theorem putsByte_entry {s : State} {pa : Nat} {e : MscEnt} {ws : List (Nat × MscWord)} {w : MscWord} (b : Byte)
    (he : findMsc s.msc (pa / 64) = some e) (hb : bytesOnly ws)
    (hother : ∀ k, k ≠ pa / 4 → alGet ws k = alGet e.words k)
    (hw : w = withByte (storedWord e.words (pa / 4)) (pa % 4) b) {msc : List MscEnt}
    (hmsc : msc = mapFirst (·.line == e.line) (fun x => { x with words := alSet ws (pa / 4) w }) s.msc) :
    PutsByte s pa b { s with msc := msc } := by
  obtain ⟨-, hline⟩ := findMsc_mem he
  have hws : s.lineWords (pa / 64) = e.words := by simp only [State.lineWords, he]
  subst hw hmsc
  refine putsByte_of_find (ws := alSet ws (pa / 4) (withByte (storedWord e.words (pa / 4)) (pa % 4) b))
    (by simp [length_mapFirst, he]) (fun line => ?_) (bytesOnly_alSet _ _ _ hb) fun k => ?_
  · rw [findMsc_mapFirst]
    · simp [hline, he]
    · exact fun _ => rfl
  · rw [alGet_alSet, hws]
    split
    · rfl
    · rename_i hk
      exact hother k hk

/-- A byte is stored in the cached words of its line, where these are stored bytes and a new entry finds room. -/
theorem memPutByte_puts {s : State} {pa : Nat} (b : Byte) (hb : bytesOnly (s.lineWords (pa / 64)))
    (hroom : findMsc s.msc (pa / 64) = none → s.mscRoom (pa / 64) = s) : PutsByte s pa b (s.memPutByte pa b) := by
  unfold State.memPutByte
  cases he : findMsc s.msc (pa / 64) with
  | none =>
    simp only [hroom he]
    exact putsByte_newEntry b he rfl
  | some e =>
    have hws : s.lineWords (pa / 64) = e.words := by simp only [State.lineWords, he]
    rw [hws] at hb
    have hword : e.wordAt pa = (alGet e.words (pa / 4)).map fun w => (pa / 4, w) := find?_covers pa hb
    cases hw : alGet e.words (pa / 4) with
    | none =>
      rw [hw] at hword
      simp only [hword, Option.map_none]
      exact putsByte_entry b he hb (fun _ _ => rfl) (by simp only [storedWord, hw]; rfl) rfl
    | some w =>
      obtain ⟨m, d, rfl⟩ := alGet_bytes hb hw
      rw [hw] at hword
      simp only [hword, Option.map_some]
      exact putsByte_entry b he (fun x hx => hb x (List.mem_filter.mp hx).1) (fun k hk => alGet_filter_ne _ hk)
        (by simp only [storedWord, hw]; rfl) rfl

theorem PutsByte.lineWords_other {s s' : State} {pa : Nat} {b : Byte} (h : PutsByte s pa b s') {line : Nat}
    (hl : line ≠ pa / 64) : s'.lineWords line = s.lineWords line := by
  simp only [State.lineWords, h.other line hl]

/-- Lines stay plain as bytes are stored. -/
theorem PutsByte.plainLine {s s' : State} {pa : Nat} {b : Byte} (h : PutsByte s pa b s') {line : Nat}
    (hp : s.plainLine line) : s'.plainLine line := by
  refine ⟨?_, by rw [h.openBytes]; exact hp.2⟩
  by_cases hl : line = pa / 64
  · subst hl
    exact h.bytes
  · rw [h.lineWords_other hl]
    exact hp.1

theorem PutsByte.storedWord_eq {s s' : State} {pa : Nat} {b : Byte} (h : PutsByte s pa b s') (k : Nat) :
    storedWord (s'.lineWords (pa / 64)) k = if k = pa / 4 then
      ((storedWord (s.lineWords (pa / 64)) (pa / 4)).1 ||| BitVec.twoPow 4 (pa % 4),
        BitVec.ofNat 32 (overlay (BitVec.twoPow 4 (pa % 4)) (b.toNat * 256 ^ (pa % 4))
          (storedWord (s.lineWords (pa / 64)) (pa / 4)).2.toNat))
      else storedWord (s.lineWords (pa / 64)) k := by
  rw [storedWord, h.words]
  by_cases hk : k = pa / 4
  · rw [if_pos hk, if_pos hk]
    rfl
  · rw [if_neg hk, if_neg hk, storedWord]

/-- A byte stored in a plain line reads back, and every other byte as before. -/
theorem PutsByte.memByte {s s' : State} {pa : Nat} {b : Byte} (h : PutsByte s pa b s') (hp : s.plainLine (pa / 64))
    (a : Nat) : s'.memByte a = if a = pa then b else s.memByte a := by
  have hi : pa % 4 < 4 := Nat.mod_lt _ (by decide)
  by_cases hline : a / 64 = pa / 64
  · have hp' := h.plainLine hp
    have hj : a % 4 < 4 := Nat.mod_lt _ (by decide)
    rw [← hline] at hp hp'
    rw [memByte_plainLine hp', memByte_plainLine hp, hline, h.storedWord_eq, h.hbm]
    by_cases hword : a / 4 = pa / 4
    · have hdata := overlay_byte (BitVec.twoPow 4 (pa % 4)) (b.toNat * 256 ^ (pa % 4))
        (storedWord (s.lineWords (pa / 64)) (pa / 4)).2.toNat hj
      rw [if_pos hword, hword]
      simp only [BitVec.toNat_ofNat, Nat.mod_eq_of_lt (overlay_lt _ _ _), hdata, BitVec.getLsbD_or,
        BitVec.getLsbD_twoPow]
      by_cases ha : a = pa
      · subst ha
        have hcancel : b.toNat * 256 ^ (a % 4) / 256 ^ (a % 4) = b.toNat :=
          Nat.mul_div_cancel _ (Nat.pow_pos (by decide))
        simp only [hj, decide_true, Bool.and_true, Bool.or_true, if_true, hcancel, BitVec.ofNat_toNat,
          BitVec.setWidth_eq]
      · have hne : ¬(pa % 4 = a % 4) := by omega
        simp [ha, hne]
    · rw [if_neg hword, if_neg (show a ≠ pa by rintro rfl; exact hword rfl)]
  · have hws := h.lineWords_other hline
    rw [memByte_eq_byteIn, memByte_eq_byteIn s, hws, if_neg (show a ≠ pa by rintro rfl; exact hline rfl)]
    simp only [State.byteIn, State.hbmByte, h.hbm, h.openBytes]

/-! ### Storing several bytes -/

theorem mscRoom_of_lt {s : State} {line : Nat} (h : s.msc.length < mscLimit) : s.mscRoom line = s := by
  unfold State.mscRoom
  dsimp only
  split
  · rename_i hm
    have hle := List.length_filter_le (fun e => s.stackOf (64 * e.line) == s.stackOf (64 * line)) s.msc
    rw [if_neg (by omega)]
  · rfl

theorem length_linesOf (pa n : Nat) : (linesOf pa n).length = if n = 0 then 0 else (pa + n - 1) / 64 - pa / 64 + 1 := by
  unfold linesOf
  split <;> simp

/-- The first byte of several done, there is one line less to come where it was the last of its line. -/
theorem length_linesOf_succ (pa n : Nat) :
    (linesOf (pa + 1) n).length + (if (pa + 1) / 64 = pa / 64 then 0 else 1) ≤ (linesOf pa (n + 1)).length := by
  rw [length_linesOf, length_linesOf, if_neg (Nat.succ_ne_zero n)]
  split <;> split <;> omega

/-- The cache has room for the lines of [pa, pa + n) that it does not hold; of the first it may hold an entry. -/
def State.roomFor64 (s : State) (pa n : Nat) : Prop :=
  s.msc.length + (linesOf pa n).length ≤ mscLimit + if (findMsc s.msc (pa / 64)).isSome then 1 else 0

/-- Room stays for the bytes still to come. -/
theorem PutsByte.roomFor64 {s s' : State} {pa n : Nat} {b : Byte} (h : PutsByte s pa b s')
    (hroom : s.roomFor64 pa (n + 1)) : s'.roomFor64 (pa + 1) n := by
  have hlines := length_linesOf_succ pa n
  unfold State.roomFor64 at hroom ⊢
  rw [h.length]
  by_cases hsame : (pa + 1) / 64 = pa / 64
  · rw [hsame, h.entry, if_pos rfl]
    split at hroom
    · rename_i he
      rw [if_pos he]
      omega
    · rename_i he
      rw [if_neg he]
      omega
  · rw [if_neg hsame] at hlines
    split at hroom
    · rename_i he
      rw [if_pos he]
      omega
    · rename_i he
      rw [if_neg he]
      omega

/-- Bytes stored in plain lines read back, and nothing else that memory is read from changes, where the cache has room
for the lines that it does not hold. -/
theorem memPutEach_plain (bs : List Byte) {s : State} {pa : Nat}
    (hp : ∀ line, pa / 64 ≤ line → 64 * line < pa + bs.length → s.plainLine line) (hroom : s.roomFor64 pa bs.length) :
    (s.memPutEach pa bs).hbm = s.hbm ∧ (s.memPutEach pa bs).mailbox = s.mailbox ∧ ∀ a, (s.memPutEach pa bs).memByte a =
      if pa ≤ a ∧ a < pa + bs.length then bs[a - pa]?.getD 0 else s.memByte a := by
  induction bs generalizing s pa with
  | nil => exact ⟨rfl, rfl, fun a => by rw [if_neg (by simp)]; rfl⟩
  | cons b bs ih =>
    rw [List.length_cons] at hp hroom
    have hp0 : s.plainLine (pa / 64) := hp _ (Nat.le_refl _) (by omega)
    have hput : PutsByte s pa b (s.memPutByte pa b) := memPutByte_puts b hp0.1 fun he => mscRoom_of_lt (by
      rw [State.roomFor64, he, length_linesOf, if_neg (Nat.succ_ne_zero _)] at hroom
      simp only [Option.isSome_none, Bool.false_eq_true, if_false] at hroom
      omega)
    obtain ⟨hhbm, hmail, hbytes⟩ := ih (s := s.memPutByte pa b) (pa := pa + 1)
      (fun line h1 h2 => hput.plainLine (hp line (by omega) (by omega))) (hput.roomFor64 hroom)
    refine ⟨hhbm.trans hput.hbm, hmail.trans hput.mailbox, fun a => ?_⟩
    rw [State.memPutEach, hbytes, hput.memByte hp0, List.length_cons]
    by_cases ha : a = pa
    · subst ha
      rw [if_neg (by omega), if_pos rfl, if_pos (by omega), Nat.sub_self]
      rfl
    · by_cases hin : pa + 1 ≤ a ∧ a < pa + 1 + bs.length
      · rw [if_pos hin, if_pos (by omega), show a - pa = (a - (pa + 1)) + 1 by omega, List.getElem?_cons_succ]
      · rw [if_neg hin, if_neg ha, if_neg (by omega)]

----

Exercise brief:
Go to the line in the material above that contains "have hp0 : s.plainLine" and copy exactly from there through the line that contains "have hput : PutsByte", stopping after it.

Exercise solution:
    have hp0 : s.plainLine (pa / 64) := hp _ (Nat.le_refl _) (by omega)
    have hput : PutsByte s pa b (s.memPutByte pa b) := memPutByte_puts b hp0.1 fun he => mscRoom_of_lt (by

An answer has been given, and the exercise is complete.